Demetrius

Plutarch

Plutarch. Plutarch's Lives, Vol. IX. Perrin, Bernadotte, translator. Cambridge, MA: Harvard University Press; London: William Heinemann Ltd., 1920.

And of all the kings Lysimachus had most hatred for Demetrius. He was once reviling the man’s passion for Lamia, and said that this was the first time he had ever seen a harlot coming forward to play a great tragic part; Demetrius, however, declared that his own harlot was more chaste than the Penelope of Lysimachus.

But to resume the story, when Demetrius was getting ready to return to Athens, he wrote letters to the people saying that he wished to he initiated into the mysteries as soon as he arrived, and to pass through all the grades in the ceremony, from the lowest to the highest (the epoptica). Now, this was not lawful, and had not been done before, but the lesser rites were performed in the month Anthesterion, the great rites in Boëdromion; and the supreme rites (the epoptica) were celebrated after an interval of at least a year from the great rites.

And yet when the letter of Demetrius was read, no one ventured to oppose the proposition except Pythodorus the Torch-bearer, and he accomplished nothing; instead, on motion of Stratocles, it was voted to call the current month, which was Munychion, Anthesterion, and so to regard it, and the lesser rites at Agra were performed for Demetrius; after which Munychion was again changed and became Boëdromion instead of Anthesterion, Demetrius received the remaining rites of initiation, and at the same time was also admitted to the highest grade of epoptos.

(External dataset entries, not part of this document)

/-! ## Reset and the invariant -/

/-- What power-on leaves, for every choice of the parameters (R44, R280): `STATUS.CODE` 0, `CTRL.RND` 0, `CAP` at its
parameters, the ENGINE idle; `State.reset` is power-on with the default parameters, the model's own choice
(notes/assumptions/2.md). -/
def Obligations.PowerOnState : Prop :=
  (∀ p : Platform,
    (State.powerOn p).readCsr 1#6 = 0#32 ∧ (State.powerOn p).readCsr 2#6 = 0#32 ∧
    ((State.powerOn p).readCsr 3#6).toNat = 256 * p.magLanes.toNat + (if p.hasVec then 1 else 0) ∧
    step (State.powerOn p) = .next (State.powerOn p)) ∧
  State.reset = State.powerOn Platform.default

/-- A reset of the CORE between commands leaves every byte of memory and the parameters as they were, sets `STATUS` and
`CTRL.RND` to 0, and so a filter that was streaming goes on: with the operand registers and the rounding mode
restored by the host, `FIRPROC` leaves the memory it would have left without the reset (R44, R280, R282). That a reset
is a step is the model's choice (notes/assumptions/13.md). -/
def Obligations.PlatformResetKeepsMemory : Prop :=
  ∀ (s : State) (q : List HostTxn), s.queue = .reset :: q →
    ∃ t, step s = .next t ∧ t.mem = s.mem ∧ t.plat = s.plat ∧ t.status = .success ∧ t.rnd = .halfUp ∧
      ∀ (a b c : Reg) (u : State), exec (.firproc a b c) s = .next u →
        ∃ v, exec (.firproc a b c) { t with x := s.x, rnd := s.rnd } = .next v ∧ v.mem = u.mem

/-- The invariant holds after power-on with legal parameters, and at `State.reset`. That the memory is then the empty list,
in its canonical form, is the model's own choice (notes/assumptions/4.md), and so are the parameters of `State.reset`
(notes/assumptions/2.md). -/
def Obligations.InvariantHoldsAtReset : Prop :=
  (∀ p : Platform, p.legal → Inv (State.powerOn p)) ∧ Inv State.reset

/-- Every step keeps the invariant: the memory keeps its canonical form and lists addresses below 2^32 only (R60), and
the parameters stay legal (R30). The canonical form is the model's own (notes/assumptions/4.md). -/
def Obligations.StepKeepsInvariant : Prop :=
  ∀ s t : State, Inv s → step s = .next t → Inv t

/-- No step changes a byte of memory that does not exist: outside the admitted regions, or at or above 2^32 (R61, R65).
It asks for no invariant. -/
def Obligations.StepWritesExistingBytesOnly : Prop :=
  ∀ (s t : State) (a : Nat), step s = .next t → ¬ s.Exists a →
    t.mem.readByte a = s.mem.readByte a

/-- Every step leaves the parameters: `CAP` is constant for the life of the hardware (R30). It takes one transaction off the
queue, which is the model's own choice of form (notes/assumptions/3.md). -/
def Obligations.StepKeepsParameters : Prop :=
  ∀ s t : State, step s = .next t → t.plat = s.plat ∧ t.queue = s.queue.tail ∧ t.readCsr 3#6 = s.readCsr 3#6

/-! ## All commands -/

/-- R251: when an issued word ends with a code other than `Success`, no general register, no control register but
`STATUS` and no byte of memory has changed; the state is the state before with the new code. -/
def Obligations.RaiseChangesOnlyStatus : Prop :=
  ∀ (w : Word) (s t : State), issue w s = .next t → t.status ≠ .success → t = { s with status := t.status }

/-- R28: which command can write which code. -/
def Obligations.StatusCodesByCommand : Prop :=
  ∀ (w : Word) (s t : State), issue w s = .next t →
    (t.status = .illegalCommand ↔ ∀ i, decode w ≠ .ok i) ∧
    (t.status = .naNInf → ∃ rd rs1 rs2, decode w = .ok (.atan2 rd rs1 rs2)) ∧
    (t.status = .noImplementation → ∃ rs1, decode w = .ok (.dwconv rs1)) ∧
    (t.status = .argumentError →
      (∃ rs1, decode w = .ok (.dwconv rs1)) ∨ ∃ rs1 v, decode w = .ok (.maxpool rs1 v))

/-- What no command changes, and what some do not: a command writes no register but `RD` (R21); only the block commands
write memory (R60); no command writes a control register but `STATUS`, the parameters or the host's side (R265). -/
def Obligations.CommandFrame : Prop :=
  ∀ (i : Instr) (s t : State), exec i s = .next t →
    (∀ r : Reg, destOf i ≠ some r → t.getX r = s.getX r) ∧
    (destOf i ≠ none → ∀ a, t.mem.readByte a = s.mem.readByte a) ∧
    t.rnd = s.rnd ∧ t.isqrtMagic = s.isqrtMagic ∧ t.atanCoef = s.atanCoef ∧ t.plat = s.plat ∧
    t.queue = s.queue ∧ t.reply = s.reply

/-- `STATUS` is never read by a command: what a command does, and the code it leaves, are the same whatever code the
command before it left (R27: the field is not sticky). -/
def Obligations.StatusIsNeverRead : Prop :=
  ∀ (i : Instr) (s : State) (c : Status), exec i { s with status := c } = exec i s

/-! ## The fixed-point ALU -/

/-- R9: `sat_N(v)` for `1 <= N <= 64` is the clamp to the range of `N` bits, and `clamp(v, lo, hi)` with `lo <= hi` is
`min(max(v, lo), hi)`. -/
def Obligations.SaturationClamps : Prop :=
  (∀ (n : Nat) (v : Int), 1 ≤ n → n ≤ 64 →
    (v < -(2 ^ (n - 1)) → sat n v = -(2 ^ (n - 1))) ∧
    (v > 2 ^ (n - 1) - 1 → sat n v = 2 ^ (n - 1) - 1) ∧
    (-(2 ^ (n - 1)) ≤ v → v ≤ 2 ^ (n - 1) - 1 → sat n v = v)) ∧
  ∀ v lo hi : Int, lo ≤ hi → clamp v lo hi = min (max v lo) hi

/-- R10: `rnd_shr(v, s)` is `v / 2^s` rounded, ties toward plus infinity under half-up and to the even value under
half-to-even, `v` itself for `s = 0`; and it is the only such integer. -/
def Obligations.RoundingShiftIsNearest : Prop :=
  ∀ (r : Rounding) (v : Int) (s : Nat),
    Spec.RoundsTo r v s (rndShr r v s) ∧
    (∀ q : Int, Spec.RoundsTo r v s q → q = rndShr r v s) ∧ rndShr r v 0 = v

/-- R121: `SAT` writes the register's 64-bit value clamped to `bits = IMM6 + 1` bits, and reports `Success`; nothing else
changes. -/
def Obligations.SatResult : Prop :=
  ∀ (rd rs1 : Reg) (imm6 : BitVec 6) (s : State),
    exec (.sat rd rs1 imm6) s =
      .next (Spec.wrote s rd (Spec.clip (imm6.toNat + 1) (s.getX rs1).toInt))

/-- R122: `SADD.W` writes the exact sum of the two `W`-bit operands, clamped. -/
def Obligations.SaddResult : Prop :=
  ∀ (rd rs1 rs2 : Reg) (w : Width) (s : State),
    exec (.sadd rd rs1 rs2 w) s =
      .next (Spec.wrote s rd (Spec.clip (bitsOf w)
        (Spec.low (bitsOf w) (s.getX rs1) + Spec.low (bitsOf w) (s.getX rs2))))

/-- R123: `SSUB.W` writes the exact difference of the two `W`-bit operands, clamped. -/
def Obligations.SsubResult : Prop :=
  ∀ (rd rs1 rs2 : Reg) (w : Width) (s : State),
    exec (.ssub rd rs1 rs2 w) s =
      .next (Spec.wrote s rd (Spec.clip (bitsOf w)
        (Spec.low (bitsOf w) (s.getX rs1) - Spec.low (bitsOf w) (s.getX rs2))))

/-- R124: `SMUL.W` writes the exact product of the two operands over `2^F`, rounded by `CTRL.RND` and clamped. -/
def Obligations.SmulResult : Prop :=
  ∀ (rd rs1 rs2 : Reg) (w : Width) (imm6 : BitVec 6) (s : State),
    ∃ q : Int,
      Spec.RoundsTo s.rnd (Spec.low (bitsOf w) (s.getX rs1) * Spec.low (bitsOf w) (s.getX rs2))
        imm6.toNat q ∧
      exec (.smul rd rs1 rs2 w imm6) s = .next (Spec.wrote s rd (Spec.clip (bitsOf w) q))

/-- R125: `SSHL.W` writes `a * 2^n` clamped, for every amount `n` the 64-bit register can hold. -/
def Obligations.SshlResult : Prop :=
  ∀ (rd rs1 rs2 : Reg) (w : Width) (s : State),
    exec (.sshl rd rs1 rs2 w) s =
      .next (Spec.wrote s rd (Spec.clip (bitsOf w)
        (Spec.low (bitsOf w) (s.getX rs1) * 2 ^ (s.getX rs2).toNat)))

/-- R126: `SSHR.W` writes `a / 2^n` rounded by `CTRL.RND`, for every amount `n` the 64-bit register can hold; the clamp
never acts, and for `n >= W` the result is 0. -/
def Obligations.SshrResult : Prop :=
  ∀ (rd rs1 rs2 : Reg) (w : Width) (s : State),
    ∃ q : Int,
      Spec.RoundsTo s.rnd (Spec.low (bitsOf w) (s.getX rs1)) (s.getX rs2).toNat q ∧
      Spec.clip (bitsOf w) q = q ∧
      (bitsOf w ≤ (s.getX rs2).toNat → q = 0) ∧
      exec (.sshr rd rs1 rs2 w) s = .next (Spec.wrote s rd q)

/-- R127: `REQUANT.W` writes `acc * mult / 2^shift` rounded by `CTRL.RND` and clamped: the accumulator is the whole register,
the multiplier its low 32 bits signed, the shift the whole register unsigned; a shift of 96 or more gives 0. -/
def Obligations.RequantResult : Prop :=
  ∀ (rd rs1 rs2 rs3 : Reg) (w : Width) (s : State),
    ∃ q : Int,
      Spec.RoundsTo s.rnd ((s.getX rs1).toInt * Spec.low 32 (s.getX rs2)) (s.getX rs3).toNat q ∧
      (96 ≤ (s.getX rs3).toNat → q = 0) ∧
      exec (.requant rd rs1 rs2 rs3 w) s = .next (Spec.wrote s rd (Spec.clip (bitsOf w) q))

/-! ## The approximators -/

/-- R182: `ATAN2` with both 16-bit operands zero raises `NaNInf`: `x[RD]` keeps its value and nothing else changes. -/
def Obligations.Atan2OriginRaisesNaNInf : Prop :=
  ∀ (rd rs1 rs2 : Reg) (s : State),
    Spec.low 16 (s.getX rs1) = 0 → Spec.low 16 (s.getX rs2) = 0 →
    exec (.atan2 rd rs1 rs2) s = .next { s with status := .naNInf }

/-- R183: the axis cases, exact for every coefficient table: `x = 0` gives plus or minus `PIHALF_Q13` by the sign of `y`;
`x < 0, y = 0` gives `PI_Q13`; `x > 0, y = 0` gives `atan_poly(0)`. -/
def Obligations.Atan2Axes : Prop :=
  ∀ (rd rs1 rs2 : Reg) (s : State),
    let y := Spec.low 16 (s.getX rs1)
    let x := Spec.low 16 (s.getX rs2)
    (x = 0 → y > 0 → exec (.atan2 rd rs1 rs2) s = .next (Spec.wrote s rd 12868)) ∧
    (x = 0 → y < 0 → exec (.atan2 rd rs1 rs2) s = .next (Spec.wrote s rd (-12868))) ∧
    (x < 0 → y = 0 → exec (.atan2 rd rs1 rs2) s = .next (Spec.wrote s rd 25736)) ∧
    (x > 0 → y = 0 →
      exec (.atan2 rd rs1 rs2) s = .next (Spec.wrote s rd (atanPoly s.rnd s.atanCoef 0)))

Hence Philippides, in his abuse of Stratocles, wrote[*](Part of the fragment cited at xii. 4.):—

  1. Who abridged the whole year into a single month,
and with reference to the quartering of Demetrius in the Parthenon:—
  1. Who took the acropolis for a caravansery,
  2. And introduced to its virgin goddess his courtesans.

But among the many lawless and shocking things done by Demetrius in the city at this time, this is said to have given the Athenians most displeasure, namely, that after he had ordered them to procure speedily two hundred and fifty talents for his use, and after they had levied the money rigorously and inexorably, when he saw the sum that had been collected, he commanded that it should be given to Lamia and her fellow courtesans to buy soap with. For the shame they felt was more intolerable to the people than their loss, and the words which accompanied it than the deed itself.